> EXERCISE:
From the first line to the last, give the data again exactly.

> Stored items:
================
/-- RNEXT. -/
def execRnext (h : Hdr) (j : BitVec 5) (f : Bool) (d : Dst) (s : State) : Out :=
  issue 0x6D h [.dst d 32]
    (fun _ th => if th.kind = .simt then (if j != 0 then some 54 else if d.dk then some 23 else none)
      else if !d.dk then some 23 else none)
    (fun c s =>
      match s.thread? c.t with
      | none => .stall
      | some th =>
        let idx (l : Nat) : Nat := if th.kind = .simt then l else j.toNat
        let val (l : Nat) : W64 :=
          let x := genNext (th.genAt (idx l))
          if f then w32 (f32.round .rne 0 .ieee false { neg := false, m := x.toNat / 256, e := -24 }).1 else x.setWidth 64
        let s' := (lanesOf (c.active c.t)).foldl (fun s l => s.mapThread c.t fun th => th.setGen (idx l) (genNext (th.genAt (idx l)))) s
        deliverDst s' c h d 32 0 (fun _ l => val l) []) s

end Sys2Proof.Machine
end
================
> ANSWER AREA:
/-- RNEXT. -/
def execRnext (h : Hdr) (j : BitVec 5) (f : Bool) (d : Dst) (s : State) : Out :=
  issue 0x6D h [.dst d 32]
    (fun _ th => if th.kind = .simt then (if j != 0 then some 54 else if d.dk then some 23 else none)
      else if !d.dk then some 23 else none)
    (fun c s =>
      match s.thread? c.t with
      | none => .stall
      | some th =>
        let idx (l : Nat) : Nat := if th.kind = .simt then l else j.toNat
        let val (l : Nat) : W64 :=
          let x := genNext (th.genAt (idx l))
          if f then w32 (f32.round .rne 0 .ieee false { neg := false, m := x.toNat / 256, e := -24 }).1 else x.setWidth 64
        let s' := (lanesOf (c.active c.t)).foldl (fun s l => s.mapThread c.t fun th => th.setGen (idx l) (genNext (th.genAt (idx l)))) s
        deliverDst s' c h d 32 0 (fun _ l => val l) []) s

end Sys2Proof.Machine
end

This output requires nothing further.